Friday, December 5, 2008

Wow More Awareness...even how "outrageous" my thinking seemed, I stayed with the intensity of my body response..

This week has been "interesting". Oh yeah huge "chaos" in my world, and that is fine, and this week, I have been choosing each moment a wee bit different again. I could choose to "agree to disagree" and "control" my environment which typically meant for me to "lock down" what needed to be metabolized (just as you metabolize an apple, so too, we metabolize this information moving/or choose stopping the movement, or choose to go into the moment to see what "intelligence" there is for me to discover more of mySelf...

Oh man this is too funny for me...I always believed that when I was "right", I was "right" and that was "it". And nor am I saying to go mushy and collapse on myself/yourself. I am saying that I don't have to even live in the world of being "right" or "wrong" or "good" or "bad" anymore. I just live in this moment. I just pay attention to, is my body giving me an indication/signal/response that wants to process information or is "nothing" moving (I believe each moment information is in flow and we do choose to resist) and in the "nothingness" those are times I am "calm", "connected to Self", "just loving who I am". And too, the times of chaos, or revved up moments are meaningful to me as well, because that is when I have experienced transformation at quantum leaps. Those too, as I am writing are times I am connected to Self. These days, not judging my "imperfections" or chaining myself to the "idiosyncrasies" I have. Knowing that that is part of me too. Sometimes when I move away from an experience of "outrageous" or what I conceive or even am labelling "outrageous" it brings me into a new understanding of myself.

Two weeks ago I had a huge response in the body and my intelligent was saying, "how outrageous". I didn't know what it was all about yet I stayed with my body response. I even said to my husband that my behavior was outrageous to me, what was coming out of my mouth saying it to another person. As time past, it was meaningful for me to know that "even though it was outrageous what I was saying" I was not giving myself away, nor being loyal in spite of myself, yet staying with the truth in my own body - even though I didn't know what that was at the time...if I succumb to the offer, and it was a "being a nice girl" because they wanted to "save" for themselves. I wasn't gaining anything other then "chaos" and "I must be out of this rented home by this date"...what it would of meant is for me to live on some one's else schedule - as we move out of this rented house into our new house. WOW! That is truly profound for me. To not ebb and flow to my own matters yet to chop off one more part of me to accommodate someone else's wishes/desires.

And this is the hardest part for me to admit. My husband and I had many conversations that we need "space" to go to the lawyer's one day, to have the mover's come to move the big pieces of furniture another day, and for us to move the smaller stuff on 'slow time'. And why did I ever even create the opportunity for someone else to believe that they can come into my "space" for their benefit. Man, we have so much to do for our own move and accomodating someone else's wants.

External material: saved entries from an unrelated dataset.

/-- COPY_PIECE_REDUCE (R290, R296): the contributions of one piece set out from the issuing core's die; a destination outside HBM or
not aligned to the element ends the copy REFUSED there. -/
def execCopyPieceReduce (s : State) : Host.Outcome State Fault Refusal :=
  .next (match workingReq s 4 with
    | none => s
    | some r =>
      let c := s.ev.a
      let i := s.ev.b
      let n := pieceSize r
      let va := r.dstAt r.off
      if r.total ≤ r.off then endReq s c i 0 0 r.total
      else match readPiece s c r n with
        | (s, .fault f va) => parkReq s c i r f 5 va
        | (s, .broken pa key va) => sealReq s c i r pa key va
        | (s, .flip) => s
        | (s, .data d) =>
          match copyPlace s c r .wr va n with
          | (s, .error (f, g)) => parkReq s c i r f 6 g.va
          | (s, .ok ps) =>
            if ps.any fun p => flipHeld s p.ref.pa then s
            else if va.toNat % r.elemSize ≠ 0 ∨ ps.any (fun p => paKind p.ref.pa != .hbm) then endReq s c i 3 0 r.off
            else
              let k := min d.good n / r.elemSize * r.elemSize
              let vals := (List.range (k / r.elemSize)).map fun j => leWord ((d.bytes.drop (j * r.elemSize)).take r.elemSize)
              let s := s.modDie (dieOfCore c) fun x => { x with transit := x.transit ++ contribsOf c r ps va vals }
              let span := if k < n then badSpan r k n else 0
              let s := modReq s c i fun r => { r with off := r.off + k, undelivered := if r.ct = 3 then r.undelivered + k + span else 0 }
              if k < n then endReq (poisonDest s c r ps k span) c i 1 0 (r.off + k)
              else if r.total ≤ r.off + k then endReq s c i 0 0 r.total
              else s)

/-- A contribution waits while its page flips (R135). -/
def Contrib.held (s : State) (x : Contrib) : Bool := flipHeld s (128 * x.line)

/-- REDUCE_CONTRIBUTION_ARRIVAL (R296): the oldest contribution in transit at die `a` combines in the die's switch, takes an entry, or passes on
uncombined; an entry that is complete, or that holds a release, is forwarded (R131). -/
def execReduceContributionArrival (s : State) : Host.Outcome State Fault Refusal :=
  let d := s.ev.a
  match (s.die d).transit with
  | [] => .next s
  | x :: rest =>
    if x.held s then .next s
    else
      let s := s.modDie d fun y => { y with transit := rest }
      let tbl := (s.die d).comb
      let mine := fun (e : CombEntry) => e.sum.line == x.line && e.sum.rop == x.rop && e.sum.fn == x.fn
      let entry : Option CombEntry := match tbl.find? mine with
        | some e => some { e with sum := e.sum.join x }
        | none => if tbl.length < 256 then some { sum := x, since := s.clock } else none
      match entry with
      | none => .next (forwardContrib s d x)
      | some e =>
        let others := tbl.filter fun y => !mine y
        if x.release || (e.sum.expected != 0 && decide (e.sum.expected ≤ e.sum.parts.length)) then
          .next (forwardContrib (s.modDie d fun y => { y with comb := others }) d e.sum)
        else .next (s.modDie d fun y => { y with comb := others ++ [e] })

/-- COMBINING_ENTRY_TIMEOUT (R131): entry `b` of die `a`, 512 clocks after its first contribution. -/
def execCombiningEntryTimeout (s : State) : Host.Outcome State Fault Refusal :=
  let d := s.ev.a
  match (s.die d).comb[s.ev.b]? with
  | none => .next s
  | some e =>
    if s.clock - e.since < 512 ∨ e.sum.held s then .next s
    else .next (forwardContrib (s.modDie d fun y => { y with comb := y.comb.erase e }) d e.sum)

/-- Some contribution of a request has not been performed. -/
def contribsOpen (s : State) (c : Nat) (r : CopyReq) : Bool := !(openParts s c r).isEmpty

/-! ### Completion (R293 to R295, R300) -/

/-- The message that reports a request's end (R294, R300). -/
def copyMessage (r : CopyReq) : Message :=
  let inl := r.cprd && r.w1 == 0 && r.code == 0
  let words := if inl then (List.range (r.data.length / 8)).map fun j => leWord ((r.data.drop (8 * j)).take 8) else [word (r.code + r.detail * 2 ^ 8), word r.off, if r.cprd then r.w0 else if r.dstt = 1 then r.handle else 0]
  let base := if r.cprd then setFld r.w3 32 4 words.length else word (r.tgt * 2 ^ 9 + r.ccore + 3 * 2 ^ 32 + fld r.w3 56 8 * 2 ^ 40)
  { hdr := deliveredHdr base (if r.cprd then 3 else 2) r.hart (b2n !inl), words := words, fn := r.fn, launch := r.launch, sender := r.hart
    taint := r.taint, counted := r.counted, edge := some (if r.rel then r.relScope else 0) }

/-- A request leaves the FIFO: its flags fall (R194). -/
def finishReq (s : State) (c i : Nat) (r : CopyReq) : State :=
  let s := dropReq s c i
  if r.own then s.modHart r.hart fun h => r.flags.foldl (fun x k => x.subCf k) h else s

/-- Offer a request's message to its channel; held, the request keeps its slot (R278). -/
def offerReq (s : State) (c i : Nat) (r : CopyReq) : State :=
  match arrive s r.ccore r.tgt (.copy c i) (copyMessage r) with
  | (s, .done) => finishReq s c i r
  | (s, .held) => modReq s c i fun r => { r with st := .offering }

/-- What an end other than OK leaves for the hart: `kcpst` (R295), the fault to meet at the wait (R46, R340; the service hart has met its
own at once, R48), a watermark channel in error (R81). -/
def noteEnd (s : State) (c i : Nat) (r : CopyReq) : State :=
  let s := if r.ct = 4 ∧ (r.code = 1 ∨ r.code = 2) then s.modCore c fun k => k.modWm r.tgt fun w =>
      if w.era = r.wmEra ∧ w.st = 1 then { w with st := 3 } else w else s
  if r.code = 0 ∨ r.ct = 2 then s
  else s.modHart r.hart fun h =>
    let h := if fld h.k.kcpst 48 8 ≠ 0 then h
      else { h with k := { h.k with kcpst := word (r.detail * 2 ^ 56 + r.code * 2 ^ 48 + i * 2 ^ 40 + r.off % 2 ^ 40) } }
    if r.own ∧ r.code = 2 ∧ (r.isSealed ∨ !isService r.hart) ∧ (r.ct = 1 ∨ (r.ct = 3 ∧ r.ccore = c)) then
      { h with faults := h.faults ++ [{ target := if r.ct = 1 then r.tgt else 16 + r.tgt, va := r.faultVa, isSealed := r.isSealed }] }
    else h

/-- The bytes that a request has written, performed (R127, R131) and not yet delivered to its stage barrier; those of a new tile count only from its
completion on (R292). -/
def deliverable (s : State) (c : Nat) (r : CopyReq) : Nat :=
  if !contribsOpen s c r then r.undelivered
  else if r.st = .ended then 0
  else r.undelivered - (r.off - performedOff s c r)

/-- Deliver them. A copy that releases does so before its bytes can release a waiter, and gives the barrier's release its scope; bytes that another core's copy has written reach the waiters past
their L1 (R127, R128). Bytes into a peer window count once they lie in the issuing cluster's cache (log 73). -/
def deliverReq (s : State) (c i : Nat) (r : CopyReq) : State :=
  let n := deliverable s c r
  if n = 0 then s
  else deliver (modReq (if r.rel then coreRelease s c r.relScope else s) c i fun r => { r with undelivered := r.undelivered - n }) r.ccore r.tgt n
    (max (if r.rel then r.relScope else 0) (if r.ccore = c then 0 else 2))

/-- The seal of a new tile (R292 step 3): one that fails drops the tile and ends the copy TILE; a tile that is no longer OPEN gives cause 28, and
stays as it is (R96). -/
def sealNew (s : State) (c i : Nat) (r : CopyReq) : State :=
  match destTile s r r.handle with
  | none => modReq s c i fun r => { r with code := 4, detail := 28, handle := 0 }
  | some t =>
    let h := (s.tile t).hdr
    let f := (hdrCheck h).orElse fun _ => if t.room < extentOf h then some { cause := 26 } else none
    match f with
    | some f => modReq (freeTile s t) c i fun r => { r with code := 4, detail := f.cause, handle := 0 }
    | none => modReq (s.modTile t fun x => { (x.put (atOffset 0 (natToLe 16 (sealCrc (setHf h 30 1 1)).toNat)) 0) with st := .sealed, c := x.n }) c i
        fun r => { r with tileDone := true }

/-- The rest of a completion, once the tile is sealed and its handle written. -/
def signalReq (s : State) (c i : Nat) (r : CopyReq) : State :=
  let s := noteEnd (deliverReq s c i r) c i r
  let s := if r.rel then coreRelease s c r.relScope else s
  let s := if r.rel ∧ r.ct = 1 then coreAcquire s c r.relScope else s
  if r.ct = 2 then offerReq s c i r else finishReq s c i r

/-- The end of a request in slot i: new tile sealed, handle written, target signalled (R292, R294). -/
def completeReq (s : State) (c i : Nat) (r : CopyReq) : State :=
  if r.dstt ≠ 1 then signalReq s c i r
  else
    let s := if r.code = 0 ∧ !r.tileDone then sealNew s c i r else s
    match (s.core c).req i with
    | none => s
    | some r =>
      if r.w1 = 0 ∨ r.handle = 0 ∨ 1 < r.code then signalReq s c i r
      else match copyPlace s c r .wr r.w1 8 with
        | (s, .error (f, g)) => parkReq s c i r f 6 g.va
        | (s, .ok ps) =>
          if ps.any fun p => flipHeld s p.ref.pa then s
          else match copyBroken s (reqWho c r) ps 8 with
            | some (p, l) => sealReq s c i r (128 * l) p.ref.key p.seg.va
            | none => signalReq (copyStore s c r ps (natToLe 8 r.handle.toNat)) c i r

/-- COPY_COMPLETION (R294): slot `b` of core `a`, once every contribution of a reduction is performed (R131). -/
def execCopyCompletion (s : State) : Host.Outcome State Fault Refusal :=
  let c := s.ev.a
  let i := s.ev.b
  .next (match (s.core c).req i with
    | some r => if r.st = .ended ∧ !r.cprd ∧ !contribsOpen s c r then completeReq s c i r else s
    | none => s)

/-- CPRD_PERFORM (R300): one piece of the block; after the last, the completion message. -/
def execCprdPerform (s : State) : Host.Outcome State Fault Refusal :=
  let c := s.ev.a
  let i := s.ev.b
  .next (match (s.core c).req i with
    | some r =>
      if !r.cprd then s
      else if r.st = .working then movePiece s c i r
      else if r.st = .ended then signalReq s c i r
      else s
    | none => s)

/-- STAGE_BARRIER_DELIVERY (R304): the bytes that slot `b` of core `a` has written reach its barrier. -/
def execStageBarrierDelivery (s : State) : Host.Outcome State Fault Refusal :=
  let c := s.ev.a
  let i := s.ev.b
  .next (match (s.core c).req i with
    | some r => if r.ct = 3 ∧ r.dstt ≠ 1 then deliverReq s c i r else s
    | none => s)

end Sys2Proof.Machine
end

My body is screaming right now...STOP! For me to stop allowing other's to take away what I just want to take for myself!!!!

I don't know if I am making any sense right now, and know that that last sentence is making sooo much sense to me in my body...

I do believe that being "nice" is far more wired into my body from culturally conditioning then I ever believe it was. And "it" even though how outrageous it seemed for me to behave like that, I was choosing for "it" to not run that same 'strategy" or "program" another time. No more, that strange is DONE.

Don't get me wrong, I am a very nice person, that is not what I am talking about. What I am talking about is being "nice" inspite of myself, being okay with "overextending of myself" because I am "nice"...being "nice" to accommodate someone else's schedule...

Wow, I am unsettled right now...and I am going to let this one "rumble" around in me, and see where it goes...

I am hearing echos of, "get your own buffet, and stop feeding off of mine!!!"